(Task directions):
For every line in the material, set down an identical one.

(Material provided):
-- ==== Sys2Proof/Machine/Scheme.lean ====
section
/-! DEFINITION. The AEAD functions of Deoxys-II (43_aead.md section 1, R200 to R211), and the source's two-blocks-at-a-time
walk of R204. -/

namespace Sys2Proof

/-- `AuthTweak(p, i)`: the prefix in the top nibble of byte 0, the block index big-endian in bytes 12..15 (R200). -/
def authTweak (p : BitVec 4) (i : Nat) : Block :=
  ⟨⟨p ++ (0 : BitVec 4), 0, 0, 0⟩, zeroColumn, zeroColumn, be32 i⟩

/-- The domain-separation prefixes (R201). -/
def adFull : BitVec 4 := 0x2
/-- AD final partial block (R201). -/
def adFinal : BitVec 4 := 0x6
/-- Message full block (R201). -/
def msgFull : BitVec 4 := 0x0
/-- Message final partial block (R201). -/
def msgFinal : BitVec 4 := 0x4

/-- `Pad(x)`: 0x80, then zeros up to 16 bytes (R202). -/
def padBlock (x : List Byte) : Block := blockAt (x ++ [0x80]) 0

/-- The cipher calls of one absorption, tweak and block, in the order of R203: the full blocks with consecutive indices
from 0, then the padded final chunk with the next index if 1 to 15 bytes remain. -/
def absorbCalls (pFull pFinal : BitVec 4) (x : List Byte) : List (Block × Block) :=
  let n := x.length / 16
  (List.range n).map (fun i => (authTweak pFull i, blockAt x (16 * i)))
    ++ (if x.length % 16 = 0 then [] else [(authTweak pFinal n, padBlock (x.drop (16 * n)))])

/-- Folding cipher calls into a running authenticator, each by TagAcc1 (R203, R173). -/
def foldCalls (dk : Vector Block 17) (acc : Block) (calls : List (Block × Block)) : Block :=
  calls.foldl (fun a c => tagAcc1 dk a c.1 c.2) acc

/-- `Absorb(DK, T, X, pFull, pFinal)` (R203). -/
def absorb (dk : Vector Block 17) (acc : Block) (x : List Byte) (pFull pFinal : BitVec 4) : Block :=
  foldCalls dk acc (absorbCalls pFull pFinal x)

/-- `Auth(DK, AD, P)`: one accumulator from zero over the AD and then the message (R205). -/
def authenticate (dk : Vector Block 17) (ad p : List Byte) : Block :=
  absorb dk (absorb dk zeroBlock ad adFull adFinal) p msgFull msgFinal

/-- The 16-byte value with byte 0 = `b` and the nonce at bytes 1..15 (R206, R208). -/
def nonceBlock (b : Byte) (nonce : List Byte) : Block := blockAt (b :: nonce) 0

/-- `TagOf(DK, N, T)`: E of the authenticator under the tweak 0x10 || N (R206). -/
def tagOf (dk : Vector Block 17) (nonce : List Byte) (acc : Block) : Block :=
  encryptBlock dk (nonceBlock 0x10 nonce) acc

/-- `KsTweak(G, j)`: the tag with bit 7 of byte 0 set and bytes 12..15 XORed with the big-endian index (R207). -/
def ksTweak (g : Block) (j : Nat) : Block :=
  ⟨⟨g.c0.a0 ||| 0x80, g.c0.a1, g.c0.a2, g.c0.a3⟩, g.c1, g.c2, g.c3.xor (be32 j)⟩

/-- The number of 16-byte chunks of a string of n bytes, the last one perhaps partial: `ceil(n/16)` (R14). -/
def chunkCount (n : Nat) : Nat := (n + 15) / 16

/-- Keystream block j: E of 0x00 || N under `KsTweak(G, j)` (R208). -/
def keystreamBlock (dk : Vector Block 17) (g : Block) (nonce : List Byte) (j : Nat) : Block :=
  encryptBlock dk (ksTweak g j) (nonceBlock 0x00 nonce)

/-- Chunk j of a byte string: its bytes 16j .. min(16j + 15, |X| − 1) (R208). -/
def chunk (x : List Byte) (j : Nat) : List Byte := (x.drop (16 * j)).take 16

/-- `Keystream(DK, G, N, X)`: each chunk XORed with its keystream block, the last one truncated (R208). -/
def keystream (dk : Vector Block 17) (g : Block) (nonce x : List Byte) : List Byte :=
  (List.range (chunkCount x.length)).flatMap fun j => xorBytes (chunk x j) (keystreamBlock dk g nonce j).bytes

/-- `Seal(DK, N, P, AD)`: the ciphertext and then the 16 tag bytes (R209). -/
def sealMessage (dk : Vector Block 17) (nonce p ad : List Byte) : List Byte :=
  let g := tagOf dk nonce (authenticate dk ad p)
  keystream dk g nonce p ++ g.bytes

/-- The recovered plaintext of Open, before the tag is compared (R210, step 1): the keystream of the received tag over
the body. -/
def openBody (dk : Vector Block 17) (nonce x : List Byte) : List Byte :=
  keystream dk (blockAt x (x.length - 16)) nonce (x.take (x.length - 16))

/-- `ok` of Open: the recomputed tag equals the received one in all 16 bytes (R210 steps 2 to 4, R211). -/
def openOk (dk : Vector Block 17) (nonce x ad : List Byte) : Bool :=
  tagOf dk nonce (authenticate dk ad (openBody dk nonce x)) == blockAt x (x.length - 16)

/-- `Open(DK, N, X, AD)` for |X| ≥ 16: whether the tag verifies, and the plaintext or as many zeros (R210). -/
def openMessage (dk : Vector Block 17) (nonce x ad : List Byte) : Bool × List Byte :=
  if openOk dk nonce x ad then (true, openBody dk nonce x) else (false, zeros (x.length - 16))

/-! The source's walk (R204): pairs of blocks through TagAcc2, a last single block through TagAcc1. -/

/-- Folding cipher calls two at a time, with TagAcc2, and a last single one with TagAcc1 (R204). -/
def walkCalls (dk : Vector Block 17) (acc : Block) : List (Block × Block) → Block
  | [] => acc
  | [c] => tagAcc1 dk acc c.1 c.2
  | c :: d :: rest => walkCalls dk (tagAcc2 dk acc c.1 d.1 c.2 d.2) rest

/-- The source's chunked walk of one input: the full blocks in pairs, then the padded final chunk (R203, R204). -/
def absorbWalk (dk : Vector Block 17) (acc : Block) (x : List Byte) (pFull pFinal : BitVec 4) : Block :=
  let n := x.length / 16
  let full := walkCalls dk acc ((List.range n).map fun i => (authTweak pFull i, blockAt x (16 * i)))
  if x.length % 16 = 0 then full else tagAcc1 dk full (authTweak pFinal n) (padBlock (x.drop (16 * n)))

end Sys2Proof
end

(Task solution):
-- ==== Sys2Proof/Machine/Scheme.lean ====
section
/-! DEFINITION. The AEAD functions of Deoxys-II (43_aead.md section 1, R200 to R211), and the source's two-blocks-at-a-time
walk of R204. -/

namespace Sys2Proof

/-- `AuthTweak(p, i)`: the prefix in the top nibble of byte 0, the block index big-endian in bytes 12..15 (R200). -/
def authTweak (p : BitVec 4) (i : Nat) : Block :=
  ⟨⟨p ++ (0 : BitVec 4), 0, 0, 0⟩, zeroColumn, zeroColumn, be32 i⟩

/-- The domain-separation prefixes (R201). -/
def adFull : BitVec 4 := 0x2
/-- AD final partial block (R201). -/
def adFinal : BitVec 4 := 0x6
/-- Message full block (R201). -/
def msgFull : BitVec 4 := 0x0
/-- Message final partial block (R201). -/
def msgFinal : BitVec 4 := 0x4

/-- `Pad(x)`: 0x80, then zeros up to 16 bytes (R202). -/
def padBlock (x : List Byte) : Block := blockAt (x ++ [0x80]) 0

/-- The cipher calls of one absorption, tweak and block, in the order of R203: the full blocks with consecutive indices
from 0, then the padded final chunk with the next index if 1 to 15 bytes remain. -/
def absorbCalls (pFull pFinal : BitVec 4) (x : List Byte) : List (Block × Block) :=
  let n := x.length / 16
  (List.range n).map (fun i => (authTweak pFull i, blockAt x (16 * i)))
    ++ (if x.length % 16 = 0 then [] else [(authTweak pFinal n, padBlock (x.drop (16 * n)))])

/-- Folding cipher calls into a running authenticator, each by TagAcc1 (R203, R173). -/
def foldCalls (dk : Vector Block 17) (acc : Block) (calls : List (Block × Block)) : Block :=
  calls.foldl (fun a c => tagAcc1 dk a c.1 c.2) acc

/-- `Absorb(DK, T, X, pFull, pFinal)` (R203). -/
def absorb (dk : Vector Block 17) (acc : Block) (x : List Byte) (pFull pFinal : BitVec 4) : Block :=
  foldCalls dk acc (absorbCalls pFull pFinal x)

/-- `Auth(DK, AD, P)`: one accumulator from zero over the AD and then the message (R205). -/
def authenticate (dk : Vector Block 17) (ad p : List Byte) : Block :=
  absorb dk (absorb dk zeroBlock ad adFull adFinal) p msgFull msgFinal

/-- The 16-byte value with byte 0 = `b` and the nonce at bytes 1..15 (R206, R208). -/
def nonceBlock (b : Byte) (nonce : List Byte) : Block := blockAt (b :: nonce) 0

/-- `TagOf(DK, N, T)`: E of the authenticator under the tweak 0x10 || N (R206). -/
def tagOf (dk : Vector Block 17) (nonce : List Byte) (acc : Block) : Block :=
  encryptBlock dk (nonceBlock 0x10 nonce) acc

/-- `KsTweak(G, j)`: the tag with bit 7 of byte 0 set and bytes 12..15 XORed with the big-endian index (R207). -/
def ksTweak (g : Block) (j : Nat) : Block :=
  ⟨⟨g.c0.a0 ||| 0x80, g.c0.a1, g.c0.a2, g.c0.a3⟩, g.c1, g.c2, g.c3.xor (be32 j)⟩

/-- The number of 16-byte chunks of a string of n bytes, the last one perhaps partial: `ceil(n/16)` (R14). -/
def chunkCount (n : Nat) : Nat := (n + 15) / 16

/-- Keystream block j: E of 0x00 || N under `KsTweak(G, j)` (R208). -/
def keystreamBlock (dk : Vector Block 17) (g : Block) (nonce : List Byte) (j : Nat) : Block :=
  encryptBlock dk (ksTweak g j) (nonceBlock 0x00 nonce)

/-- Chunk j of a byte string: its bytes 16j .. min(16j + 15, |X| − 1) (R208). -/
def chunk (x : List Byte) (j : Nat) : List Byte := (x.drop (16 * j)).take 16

/-- `Keystream(DK, G, N, X)`: each chunk XORed with its keystream block, the last one truncated (R208). -/
def keystream (dk : Vector Block 17) (g : Block) (nonce x : List Byte) : List Byte :=
  (List.range (chunkCount x.length)).flatMap fun j => xorBytes (chunk x j) (keystreamBlock dk g nonce j).bytes

/-- `Seal(DK, N, P, AD)`: the ciphertext and then the 16 tag bytes (R209). -/
def sealMessage (dk : Vector Block 17) (nonce p ad : List Byte) : List Byte :=
  let g := tagOf dk nonce (authenticate dk ad p)
  keystream dk g nonce p ++ g.bytes

/-- The recovered plaintext of Open, before the tag is compared (R210, step 1): the keystream of the received tag over
the body. -/
def openBody (dk : Vector Block 17) (nonce x : List Byte) : List Byte :=
  keystream dk (blockAt x (x.length - 16)) nonce (x.take (x.length - 16))

/-- `ok` of Open: the recomputed tag equals the received one in all 16 bytes (R210 steps 2 to 4, R211). -/
def openOk (dk : Vector Block 17) (nonce x ad : List Byte) : Bool :=
  tagOf dk nonce (authenticate dk ad (openBody dk nonce x)) == blockAt x (x.length - 16)

/-- `Open(DK, N, X, AD)` for |X| ≥ 16: whether the tag verifies, and the plaintext or as many zeros (R210). -/
def openMessage (dk : Vector Block 17) (nonce x ad : List Byte) : Bool × List Byte :=
  if openOk dk nonce x ad then (true, openBody dk nonce x) else (false, zeros (x.length - 16))

/-! The source's walk (R204): pairs of blocks through TagAcc2, a last single block through TagAcc1. -/

/-- Folding cipher calls two at a time, with TagAcc2, and a last single one with TagAcc1 (R204). -/
def walkCalls (dk : Vector Block 17) (acc : Block) : List (Block × Block) → Block
  | [] => acc
  | [c] => tagAcc1 dk acc c.1 c.2
  | c :: d :: rest => walkCalls dk (tagAcc2 dk acc c.1 d.1 c.2 d.2) rest

/-- The source's chunked walk of one input: the full blocks in pairs, then the padded final chunk (R203, R204). -/
def absorbWalk (dk : Vector Block 17) (acc : Block) (x : List Byte) (pFull pFinal : BitVec 4) : Block :=
  let n := x.length / 16
  let full := walkCalls dk acc ((List.range n).map fun i => (authTweak pFull i, blockAt x (16 * i)))
  if x.length % 16 = 0 then full else tagAcc1 dk full (authTweak pFinal n) (padBlock (x.drop (16 * n)))

end Sys2Proof
end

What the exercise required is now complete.